CATALYST ADVENTURES: ELIZABETH TAN X GLOBAL CLINIC (LADAKH, INDIA)
September 3, 2012
It all started with one thought – how can I create a meaningful journey where I could inspire others while being inspired myself?
After months on this quest, I finally came across a documentary about a group of doctors from a non-profit organization called Global Clinic that had the aim of bringing healthcare to underserved communities. When I heard that they were going to Ladakh, India, I signed up as a volunteer.
Ladakh is a high-altitude region in the extreme north of India, bordering both Pakistan and China. Poised at 3,500 metres in altitude and nestled amidst the snowcapped mountains of the Greater Himalayan range, it remains one of the most remote places in our world today with desert -like weather conditions. Many of the local inhabitants live in an untouched world, cut off from healthcare and basic amenities that we are used to.
I travelled to Ladakh in 2009 as an English teacher at a Buddhist nunnery and I left with an other-worldy experience steeped in beauty, culture and ecological harmony. Having made several trips back since, I decided to propose the idea of creating the first mobile eye clinic team under Global Clinic. Due to the high altitude and proximity to the sun, many of the local villagers and children had poor eyesight due to sun damage and with no access to any eye care or correction.
After 6 months of extensive planning, I found myself a team of 9 crazy volunteers and 3 doctors who were willing to ditch their high heels and cell phones in Singapore in exchange for sleeping under the stars and bathing in the wild. Never mind death-causing altitude sickness and extreme weather conditions, we had a goal and we were going no matter what.
Our task was to bring the mobile eye clinic to 7 large villages along the historical Indus valley, westwards towards the border of Pakistan. To reduce our carbon footprint, we trekked each morning from one village to another (a feat considering the lack of oxygen and extreme summer heat), allowing only 1 vehicle for equipment.
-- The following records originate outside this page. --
-- ==== Sys2Proof/Syntax.lean ====
section
/-! DEFINITION. The commands of the KK-8128 block: one constructor for each row of the command
table, with the operands that the row's event or instruction carries. -/

namespace Sys2Proof

/-- The tag of a token (R22, R24).  ESEL is bits [55:40]: NODE and PORT of a cell, and the
selector of any other endpoint.  Bit 0 of FLAGS is the reserved bit of R23. -/
structure Tag where
  dest  : BitVec 8
  esel  : BitVec 16
  ctx   : BitVec 17
  gen   : BitVec 4
  iter  : BitVec 8
  cls   : BitVec 2
  epar  : Bool
  len   : BitVec 3
  flags : BitVec 5
  deriving DecidableEq, Repr

/-- A token: its tag and its payload words (R22, R25). -/
structure Token where
  tag     : Tag
  payload : List Word
  deriving DecidableEq, Repr

/-- The access sizes of a region request (R209, R267): 1, 2, 4, 8 bytes and a vector of 64. -/
abbrev Sz := BitVec 3

/-- A control message of the fabric (R256, VN CTL): the Reeve's and the cells' bookkeeping.
`cellGen` is the CELL_GEN the Reeve put in it (R482). -/
inductive Ctl where
  /-- Install of a context on a cell: partition, class, graph and generation (R91). -/
  | install (cell cellGen ctx gen cls graph part : Nat)
  /-- Acknowledgement of an install (R91). -/
  | installAck (cell ctx gen : Nat)
  /-- Uninstall of a context's generation at a cell, which starts its sweep (R83). -/
  | uninstall (cell cellGen ctx gen : Nat)
  /-- A producer's request for credit (R81).  Producers carry the initiator codes of R253.  A
  generation is named for the context that the producer runs or feeds; a request of a firing for
  another context names none (R176).  `pair`: for the class 0 firings of a pair, whose credit is kept per
  pair (R80). -/
  | creditReq (prod ctx : Nat) (gen : Option Nat) (pair : Bool)
  /-- A grant of credit to a producer, with the generation that its request named (R80).  `gone`: the
  context was not LIVE at the grant (R176). -/
  | creditGrant (prod cellGen ctx gen n : Nat) (asked : Option Nat) (pair gone : Bool)
  /-- Credit returned by a unit (R80). -/
  | creditReturn (unit ctx gen n : Nat)
  deriving DecidableEq, Repr

/-- What a router discards with an uncorrectable or malformed header (R270): a token, a region
request or its response (by initiator and XID), or a control message. -/
inductive Lost where
  | token (src : BitVec 8) (t : Token)
  | req (src : BitVec 8) (xid : BitVec 32)
  | rsp (src : BitVec 8) (xid : BitVec 32)
  | ctl (m : Ctl)
  deriving DecidableEq, Repr

/-- What the fabric finds in a transaction on its way (R270): how often it corrects a single-bit error, and
whether a data unit has an uncorrectable error. -/
structure UnitErr where
  corrected : BitVec 16 := 0
  data      : Bool := false
  deriving DecidableEq, Repr

/-- A command descriptor of 64 bytes (R392).  ARGS is bytes 32 to 63, byte 32 lowest. -/
structure Desc where
  opcode : BitVec 16
  cseq   : BitVec 16
  dflags : BitVec 8
  zero   : BitVec 24
  tag    : BitVec 64
  haddr  : BitVec 64
  hlen   : BitVec 32
  target : BitVec 32
  args   : BitVec 256
  deriving DecidableEq, Repr

/-- What the host's buffer answers when a command reads it (R394): its bytes, a completion
timeout, or a failed read (Unsupported Request, Completer Abort or a poisoned TLP). -/
inductive HostBuf where
  | data (bytes : List Byte)
  | timeout
  | failed
  deriving DecidableEq, Repr

/-- The resets that reach only the host interface (R386). -/
inductive HostReset where
  | functionLevel | hotReset | linkDown
  deriving DecidableEq, Repr

/-- What the queue's write check finds (R136): nothing, or a mismatch in a word of a port. -/
inductive QueErr where
  | none | mismatch (port : Fin 3)
  deriving DecidableEq, Repr

/-- An error that a read of a Palette entry finds (R68): one bit, which is corrected; or one that
cannot be corrected, in KEY, CLASS, NEED or HAVE, in a VALUE, or in a payload block. -/
inductive MemFault where
  | corrected | key | value (port : Fin 3) | block (port : Fin 3)
  deriving DecidableEq, Repr

/-- What the memories of one cell find while its Palette serves a command: in the ways of the set
that it reads (R53, R68), in the entry of the first firing that it offers, which it reads to write the
packet, and in the queue's write check of that packet (R136). -/
structure MemErr where
  set   : List (Fin 4 × MemFault) := []
  entry : List MemFault := []
  queue : QueErr := .none
  deriving DecidableEq, Repr

/-- Nothing is found. -/
def MemErr.none : MemErr := {}

/-- What the queue and the node table find while a packet is read (R140, R153). -/
structure ReadErr where
  header   : Bool := false
  /-- The words of the packet after its header with a parity error, the first at bit 0. -/
  words    : BitVec 12 := 0
  sideband : Bool := false
  desc     : Bool := false
  deriving DecidableEq, Repr

/-- The machine that runs Gheing instructions: a cell's block engine, or the Steward in its
sequential mode (R189). -/
inductive Engine where
  | cell (n : Fin 128)
  | steward
  deriving DecidableEq, Repr

/-- What the Cellar engine finds in the headers it walks (R117): nothing, copy 0 lost, or both
copies lost (and the header rebuilt). -/
inductive PageErr where
  | none | copy0 | both
  deriving DecidableEq, Repr

/-- What a cell finds in a slot that a page-in returns (R117): nothing, copy 0 lost, both copies
of the record lost, or both copies of the payload blocks of some ports lost. -/
inductive SlotErr where
  | none | copy0 | record | blocks (ports : BitVec 3)
  deriving DecidableEq, Repr

/-- A cell group as an image names it (R84). -/
structure GroupDef where
  num    : Fin 64
  mask   : BitVec 128
  nodeLo : BitVec 14
  nodeHi : BitVec 14
  bsLo   : BitVec 14
  bsHi   : BitVec 14
  deriving DecidableEq, Repr

/-- A partition of a graph image: its group, its declared needs (R94), its node descriptors by
slot and its instruction words by block-store index (R153, R155). -/
structure PartDef where
  group  : Fin 64
  ways   : Nat
  blocks : Nat
  words  : Nat
  slots  : Nat
  rate   : Nat
  nodes  : List (BitVec 14 × BitVec 64)
  code   : List (BitVec 14 × Word)
  deriving DecidableEq, Repr

/-- What the body of a graph image says (R84, R94, R121, R154, R310, R317, R438).  The byte layout
of the body is the image tool's and no rule gives it (R455), so a LOAD_GRAPH command carries what
the body says beside its bytes. -/
structure GraphBody where
  cls         : BitVec 2
  nsink       : BitVec 8
  resultSlots : Nat
  peakWait    : BitVec 32
  audit       : Bool
  scratchBase : Nat
  scratchLen  : Nat
  handler     : BitVec 14
  groups      : List GroupDef
  parts       : List PartDef
  srcPart     : Nat
  srcNode     : BitVec 14
  /-- Bindings and import channels that feed another partition and node than those two. -/
  bindNodes   : List (Nat × Nat × BitVec 14)
  importNodes : List (Nat × Nat × BitVec 14)
  deriving DecidableEq, Repr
Each day, we would set up in a different place – a village school, the local chief’s house or a village hall – where we would screen, assess and prescribe medicine, donated glasses and disseminated eye care education with a pair of sunglasses for eye protection.
By the time we reached the village of Dha-Hanu, the last village before Pakistan and home to the Drokpa tribes (known to be the only living community of Aryans), we had seen over 1200 eye patients within 1 week and we were pretty exhausted. We had several cases of altitude sickness and had a life risking bus journey with a bad driver. Why anyone would volunteer for something like this baffled me. Would I do this again? Absolutely. Not only did the perks include being invited to a village party every night with your team of local translators (which oddly enough, includes a PHD student, electrical engineer, physiotherapist and military man) and drinking chang, the Ladakhi version of barley beer, being offered the spiciest, creamiest most delicious cups of chai by your cook and at random villager’s houses, waking up and brushing your teeth to the most amazing view of the Himalayan mountains, sleeping under the stars and glorious moonlight but most of all, seeing the smiles of villagers and children, because now they can see better, after you have just given them a pair of glasses.
Every moment and memory of my experience in Ladakh remains an inspiration. We were touched by the warmth and kindness of the people, a triumphant story of human survival in the mountains with the dignity of maintaining their way of life and culture. It is these kinds of stories of human connections between people from different worlds, that remind me why I do this. All this could not have happened without the help of the doctors at Global Clinic and especially, my team of crazy volunteers, whom experienced first hand, the seeds of inspiration.